WHAT IS BEING ASKED:
Using the listing below, give the number of lines where "fallWait" appears, and nothing else.

GIVEN RECORDS:
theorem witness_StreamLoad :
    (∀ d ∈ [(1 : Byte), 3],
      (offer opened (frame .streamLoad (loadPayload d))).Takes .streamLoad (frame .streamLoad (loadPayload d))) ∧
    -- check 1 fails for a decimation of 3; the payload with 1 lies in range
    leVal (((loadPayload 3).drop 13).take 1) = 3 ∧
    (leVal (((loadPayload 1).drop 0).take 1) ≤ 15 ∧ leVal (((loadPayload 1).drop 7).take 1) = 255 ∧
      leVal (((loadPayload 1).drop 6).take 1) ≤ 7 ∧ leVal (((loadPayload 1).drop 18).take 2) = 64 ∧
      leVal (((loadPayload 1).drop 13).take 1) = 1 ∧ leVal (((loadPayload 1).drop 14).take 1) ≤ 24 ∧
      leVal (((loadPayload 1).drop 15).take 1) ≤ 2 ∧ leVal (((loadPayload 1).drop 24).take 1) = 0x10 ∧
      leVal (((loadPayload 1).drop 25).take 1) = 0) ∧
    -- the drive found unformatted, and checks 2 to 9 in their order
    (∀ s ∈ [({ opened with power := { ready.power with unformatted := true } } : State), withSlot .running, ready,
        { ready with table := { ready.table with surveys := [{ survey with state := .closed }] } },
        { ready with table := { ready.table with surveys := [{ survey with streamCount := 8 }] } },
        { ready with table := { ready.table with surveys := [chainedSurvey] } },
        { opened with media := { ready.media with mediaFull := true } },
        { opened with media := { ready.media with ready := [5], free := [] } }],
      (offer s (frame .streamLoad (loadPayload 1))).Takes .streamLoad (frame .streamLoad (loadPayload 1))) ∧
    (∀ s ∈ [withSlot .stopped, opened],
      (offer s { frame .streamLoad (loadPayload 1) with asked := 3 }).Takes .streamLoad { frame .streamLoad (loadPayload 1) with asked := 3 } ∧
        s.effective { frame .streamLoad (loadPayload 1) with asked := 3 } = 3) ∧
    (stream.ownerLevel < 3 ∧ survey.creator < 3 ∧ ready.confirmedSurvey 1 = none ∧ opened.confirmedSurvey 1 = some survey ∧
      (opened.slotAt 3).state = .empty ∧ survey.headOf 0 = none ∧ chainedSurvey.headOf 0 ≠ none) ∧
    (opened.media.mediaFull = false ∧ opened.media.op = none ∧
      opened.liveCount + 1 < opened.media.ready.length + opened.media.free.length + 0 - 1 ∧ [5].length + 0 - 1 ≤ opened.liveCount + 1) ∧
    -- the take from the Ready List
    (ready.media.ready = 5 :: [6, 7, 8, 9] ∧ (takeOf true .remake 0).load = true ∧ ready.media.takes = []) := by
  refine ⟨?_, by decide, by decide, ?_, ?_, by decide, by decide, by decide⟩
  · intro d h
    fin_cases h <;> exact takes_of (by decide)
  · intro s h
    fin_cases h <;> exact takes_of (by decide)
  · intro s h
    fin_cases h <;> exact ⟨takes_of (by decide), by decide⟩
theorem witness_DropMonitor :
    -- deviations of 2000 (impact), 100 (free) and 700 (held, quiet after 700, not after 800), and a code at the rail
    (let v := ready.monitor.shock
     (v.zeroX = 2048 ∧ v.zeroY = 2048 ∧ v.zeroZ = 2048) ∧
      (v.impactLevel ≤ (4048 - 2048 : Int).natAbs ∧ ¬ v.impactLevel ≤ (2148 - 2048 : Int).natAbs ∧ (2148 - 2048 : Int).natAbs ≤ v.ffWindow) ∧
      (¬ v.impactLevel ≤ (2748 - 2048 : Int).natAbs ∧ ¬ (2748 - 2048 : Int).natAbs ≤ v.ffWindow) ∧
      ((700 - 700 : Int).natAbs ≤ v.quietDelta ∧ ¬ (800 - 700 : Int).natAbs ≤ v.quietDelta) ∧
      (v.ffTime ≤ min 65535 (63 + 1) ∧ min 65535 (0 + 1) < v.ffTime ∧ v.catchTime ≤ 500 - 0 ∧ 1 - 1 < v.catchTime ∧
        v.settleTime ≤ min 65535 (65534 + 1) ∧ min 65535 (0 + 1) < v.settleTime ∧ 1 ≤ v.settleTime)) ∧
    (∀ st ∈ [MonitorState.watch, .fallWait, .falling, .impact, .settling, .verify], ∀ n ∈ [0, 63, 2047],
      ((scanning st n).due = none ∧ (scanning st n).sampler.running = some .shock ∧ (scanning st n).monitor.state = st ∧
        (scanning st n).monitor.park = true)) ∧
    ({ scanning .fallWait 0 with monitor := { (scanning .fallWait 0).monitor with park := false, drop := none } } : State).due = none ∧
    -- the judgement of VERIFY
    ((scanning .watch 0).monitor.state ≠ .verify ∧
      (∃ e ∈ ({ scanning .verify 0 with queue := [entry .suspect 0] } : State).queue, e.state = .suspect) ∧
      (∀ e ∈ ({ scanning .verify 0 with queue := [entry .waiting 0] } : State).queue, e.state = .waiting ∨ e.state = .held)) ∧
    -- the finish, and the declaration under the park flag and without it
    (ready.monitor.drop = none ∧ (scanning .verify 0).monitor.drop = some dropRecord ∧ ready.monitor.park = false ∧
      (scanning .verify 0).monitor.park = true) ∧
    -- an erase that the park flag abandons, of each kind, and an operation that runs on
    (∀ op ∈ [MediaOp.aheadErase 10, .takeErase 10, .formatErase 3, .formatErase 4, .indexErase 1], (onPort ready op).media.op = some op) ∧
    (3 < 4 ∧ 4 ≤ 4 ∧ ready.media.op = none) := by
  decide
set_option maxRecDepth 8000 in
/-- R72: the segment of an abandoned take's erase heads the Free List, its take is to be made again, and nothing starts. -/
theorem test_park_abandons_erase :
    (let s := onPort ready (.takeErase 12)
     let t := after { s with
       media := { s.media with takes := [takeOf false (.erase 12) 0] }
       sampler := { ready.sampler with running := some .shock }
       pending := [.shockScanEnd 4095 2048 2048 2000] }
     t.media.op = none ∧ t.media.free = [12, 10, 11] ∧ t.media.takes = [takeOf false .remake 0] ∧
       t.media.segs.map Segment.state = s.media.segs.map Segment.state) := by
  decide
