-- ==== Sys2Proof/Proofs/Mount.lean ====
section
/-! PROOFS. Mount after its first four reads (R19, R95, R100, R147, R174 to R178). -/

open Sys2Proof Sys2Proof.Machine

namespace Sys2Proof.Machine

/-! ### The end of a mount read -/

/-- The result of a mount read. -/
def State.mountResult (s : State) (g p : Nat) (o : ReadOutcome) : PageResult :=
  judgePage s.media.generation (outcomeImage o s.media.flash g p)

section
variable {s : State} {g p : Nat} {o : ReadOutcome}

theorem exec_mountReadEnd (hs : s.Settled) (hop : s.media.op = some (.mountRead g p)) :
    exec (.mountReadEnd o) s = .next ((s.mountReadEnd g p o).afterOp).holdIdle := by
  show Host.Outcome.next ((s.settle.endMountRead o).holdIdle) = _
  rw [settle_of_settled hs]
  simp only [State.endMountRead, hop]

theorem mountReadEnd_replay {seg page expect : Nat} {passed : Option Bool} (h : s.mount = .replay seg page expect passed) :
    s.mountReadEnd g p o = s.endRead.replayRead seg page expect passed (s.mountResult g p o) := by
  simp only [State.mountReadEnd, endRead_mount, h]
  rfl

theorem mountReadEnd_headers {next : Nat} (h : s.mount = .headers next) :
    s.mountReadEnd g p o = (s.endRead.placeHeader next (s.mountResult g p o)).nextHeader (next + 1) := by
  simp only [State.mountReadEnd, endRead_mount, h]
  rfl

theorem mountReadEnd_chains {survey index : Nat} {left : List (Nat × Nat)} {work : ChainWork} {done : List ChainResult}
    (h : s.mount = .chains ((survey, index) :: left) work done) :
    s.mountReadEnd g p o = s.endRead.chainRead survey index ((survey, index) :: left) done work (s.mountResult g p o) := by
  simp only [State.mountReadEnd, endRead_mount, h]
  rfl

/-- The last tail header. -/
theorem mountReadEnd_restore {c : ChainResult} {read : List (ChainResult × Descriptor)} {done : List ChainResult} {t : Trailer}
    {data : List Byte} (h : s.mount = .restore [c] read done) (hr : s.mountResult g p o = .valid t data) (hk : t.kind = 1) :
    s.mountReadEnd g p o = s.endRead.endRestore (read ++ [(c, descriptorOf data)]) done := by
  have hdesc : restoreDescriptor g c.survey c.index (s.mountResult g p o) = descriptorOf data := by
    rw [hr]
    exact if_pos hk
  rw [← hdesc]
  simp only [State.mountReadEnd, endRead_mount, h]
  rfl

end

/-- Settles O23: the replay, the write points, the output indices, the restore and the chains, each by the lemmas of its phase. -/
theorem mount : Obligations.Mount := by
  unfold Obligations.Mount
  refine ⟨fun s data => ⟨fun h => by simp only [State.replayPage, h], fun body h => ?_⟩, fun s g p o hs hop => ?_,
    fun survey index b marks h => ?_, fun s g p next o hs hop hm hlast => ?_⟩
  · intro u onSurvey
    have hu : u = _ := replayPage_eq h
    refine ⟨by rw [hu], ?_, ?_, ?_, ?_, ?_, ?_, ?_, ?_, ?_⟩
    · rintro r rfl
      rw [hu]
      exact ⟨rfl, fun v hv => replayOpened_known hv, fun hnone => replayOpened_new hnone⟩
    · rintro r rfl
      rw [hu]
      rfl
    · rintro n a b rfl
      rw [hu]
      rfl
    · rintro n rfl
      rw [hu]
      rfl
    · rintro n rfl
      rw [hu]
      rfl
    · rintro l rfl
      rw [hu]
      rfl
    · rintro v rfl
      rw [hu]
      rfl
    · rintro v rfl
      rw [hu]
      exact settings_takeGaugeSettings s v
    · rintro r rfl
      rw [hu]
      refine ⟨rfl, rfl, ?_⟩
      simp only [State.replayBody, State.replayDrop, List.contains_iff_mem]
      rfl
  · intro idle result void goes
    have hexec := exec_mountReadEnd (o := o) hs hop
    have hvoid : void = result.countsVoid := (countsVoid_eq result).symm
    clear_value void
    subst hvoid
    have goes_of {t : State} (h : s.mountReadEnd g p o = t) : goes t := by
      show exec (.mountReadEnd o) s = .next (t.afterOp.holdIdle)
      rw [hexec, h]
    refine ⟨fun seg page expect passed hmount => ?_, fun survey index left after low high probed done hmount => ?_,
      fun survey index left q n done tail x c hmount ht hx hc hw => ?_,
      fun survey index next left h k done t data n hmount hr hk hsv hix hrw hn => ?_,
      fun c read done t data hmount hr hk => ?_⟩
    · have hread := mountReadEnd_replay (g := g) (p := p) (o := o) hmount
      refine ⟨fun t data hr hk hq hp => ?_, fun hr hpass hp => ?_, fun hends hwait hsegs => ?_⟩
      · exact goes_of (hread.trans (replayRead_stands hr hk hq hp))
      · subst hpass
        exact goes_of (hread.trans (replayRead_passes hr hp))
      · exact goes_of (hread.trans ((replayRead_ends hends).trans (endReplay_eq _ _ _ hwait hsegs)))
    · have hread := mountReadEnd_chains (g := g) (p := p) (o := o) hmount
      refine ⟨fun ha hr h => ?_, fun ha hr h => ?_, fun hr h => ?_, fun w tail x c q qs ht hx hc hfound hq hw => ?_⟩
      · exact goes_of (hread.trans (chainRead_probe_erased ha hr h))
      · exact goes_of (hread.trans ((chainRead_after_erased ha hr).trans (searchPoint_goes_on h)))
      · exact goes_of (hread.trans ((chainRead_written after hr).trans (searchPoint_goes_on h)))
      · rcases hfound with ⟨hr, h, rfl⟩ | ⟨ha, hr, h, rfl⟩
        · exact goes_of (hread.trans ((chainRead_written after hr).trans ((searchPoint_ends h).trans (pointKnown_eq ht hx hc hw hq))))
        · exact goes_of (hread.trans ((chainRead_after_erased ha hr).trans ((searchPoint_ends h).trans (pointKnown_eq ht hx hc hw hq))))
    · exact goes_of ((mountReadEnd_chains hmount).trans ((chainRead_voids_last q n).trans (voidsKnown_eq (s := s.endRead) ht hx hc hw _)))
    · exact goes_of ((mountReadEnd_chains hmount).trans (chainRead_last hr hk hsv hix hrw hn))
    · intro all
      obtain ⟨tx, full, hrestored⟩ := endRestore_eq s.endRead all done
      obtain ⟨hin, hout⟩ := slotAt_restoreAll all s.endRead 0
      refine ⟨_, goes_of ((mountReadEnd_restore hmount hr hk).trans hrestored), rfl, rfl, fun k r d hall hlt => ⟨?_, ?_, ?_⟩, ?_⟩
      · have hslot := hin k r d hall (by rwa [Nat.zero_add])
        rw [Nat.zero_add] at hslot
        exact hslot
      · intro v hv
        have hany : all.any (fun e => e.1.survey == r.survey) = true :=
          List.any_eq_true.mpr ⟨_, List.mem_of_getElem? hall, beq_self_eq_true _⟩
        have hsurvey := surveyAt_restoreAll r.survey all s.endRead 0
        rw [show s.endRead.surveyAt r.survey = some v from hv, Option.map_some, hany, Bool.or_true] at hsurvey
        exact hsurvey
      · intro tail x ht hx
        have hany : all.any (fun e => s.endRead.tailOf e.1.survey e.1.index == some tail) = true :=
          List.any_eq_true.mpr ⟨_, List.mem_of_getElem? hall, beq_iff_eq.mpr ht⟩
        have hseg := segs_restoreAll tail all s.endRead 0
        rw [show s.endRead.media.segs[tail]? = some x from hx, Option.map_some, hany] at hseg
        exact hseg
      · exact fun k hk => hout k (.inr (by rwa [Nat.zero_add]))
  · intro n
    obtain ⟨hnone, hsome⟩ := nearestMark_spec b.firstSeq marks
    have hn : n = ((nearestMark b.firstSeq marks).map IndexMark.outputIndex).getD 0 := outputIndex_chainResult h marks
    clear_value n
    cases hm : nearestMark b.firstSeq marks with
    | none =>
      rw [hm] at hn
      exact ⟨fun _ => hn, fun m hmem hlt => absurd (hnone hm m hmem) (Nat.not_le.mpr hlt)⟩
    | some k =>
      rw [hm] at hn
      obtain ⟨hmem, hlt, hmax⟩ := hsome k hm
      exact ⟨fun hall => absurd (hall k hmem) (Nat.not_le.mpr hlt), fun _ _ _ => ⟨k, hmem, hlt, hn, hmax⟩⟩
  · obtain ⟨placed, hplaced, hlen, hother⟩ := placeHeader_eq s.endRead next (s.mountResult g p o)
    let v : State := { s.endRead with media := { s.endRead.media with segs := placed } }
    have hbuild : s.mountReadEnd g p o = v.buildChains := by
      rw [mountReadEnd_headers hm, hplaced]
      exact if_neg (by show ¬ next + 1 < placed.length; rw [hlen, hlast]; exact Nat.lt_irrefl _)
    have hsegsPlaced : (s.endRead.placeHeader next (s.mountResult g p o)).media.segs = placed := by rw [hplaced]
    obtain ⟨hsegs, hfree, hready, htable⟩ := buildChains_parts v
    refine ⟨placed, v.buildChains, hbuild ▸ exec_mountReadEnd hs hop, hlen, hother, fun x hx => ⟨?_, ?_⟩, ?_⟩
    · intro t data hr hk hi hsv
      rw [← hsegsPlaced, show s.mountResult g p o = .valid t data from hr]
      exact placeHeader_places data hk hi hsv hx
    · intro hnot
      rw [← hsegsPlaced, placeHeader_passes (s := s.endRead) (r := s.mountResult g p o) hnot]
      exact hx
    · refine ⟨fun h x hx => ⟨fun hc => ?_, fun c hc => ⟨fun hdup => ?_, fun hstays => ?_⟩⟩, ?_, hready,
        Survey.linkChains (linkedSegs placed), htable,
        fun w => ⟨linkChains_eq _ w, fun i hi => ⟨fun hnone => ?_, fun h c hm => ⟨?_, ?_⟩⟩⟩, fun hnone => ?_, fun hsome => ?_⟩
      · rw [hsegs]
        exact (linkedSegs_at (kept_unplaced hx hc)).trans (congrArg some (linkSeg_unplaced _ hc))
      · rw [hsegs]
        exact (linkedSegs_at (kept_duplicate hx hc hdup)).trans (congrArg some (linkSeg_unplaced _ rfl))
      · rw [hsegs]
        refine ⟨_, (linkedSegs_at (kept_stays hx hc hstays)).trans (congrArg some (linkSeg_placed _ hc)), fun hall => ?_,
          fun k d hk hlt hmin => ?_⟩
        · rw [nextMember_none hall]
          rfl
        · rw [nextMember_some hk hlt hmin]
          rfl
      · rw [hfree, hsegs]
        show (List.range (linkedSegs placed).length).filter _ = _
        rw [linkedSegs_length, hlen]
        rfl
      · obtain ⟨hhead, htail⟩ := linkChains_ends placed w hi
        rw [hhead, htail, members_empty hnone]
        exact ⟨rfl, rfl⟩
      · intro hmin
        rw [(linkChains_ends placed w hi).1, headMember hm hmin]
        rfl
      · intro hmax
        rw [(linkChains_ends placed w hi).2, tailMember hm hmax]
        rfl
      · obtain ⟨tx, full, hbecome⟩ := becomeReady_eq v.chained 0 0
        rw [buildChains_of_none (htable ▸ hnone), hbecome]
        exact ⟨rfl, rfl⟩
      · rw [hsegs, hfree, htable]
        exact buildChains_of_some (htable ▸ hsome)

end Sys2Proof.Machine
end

EXERCISE RESULT:
2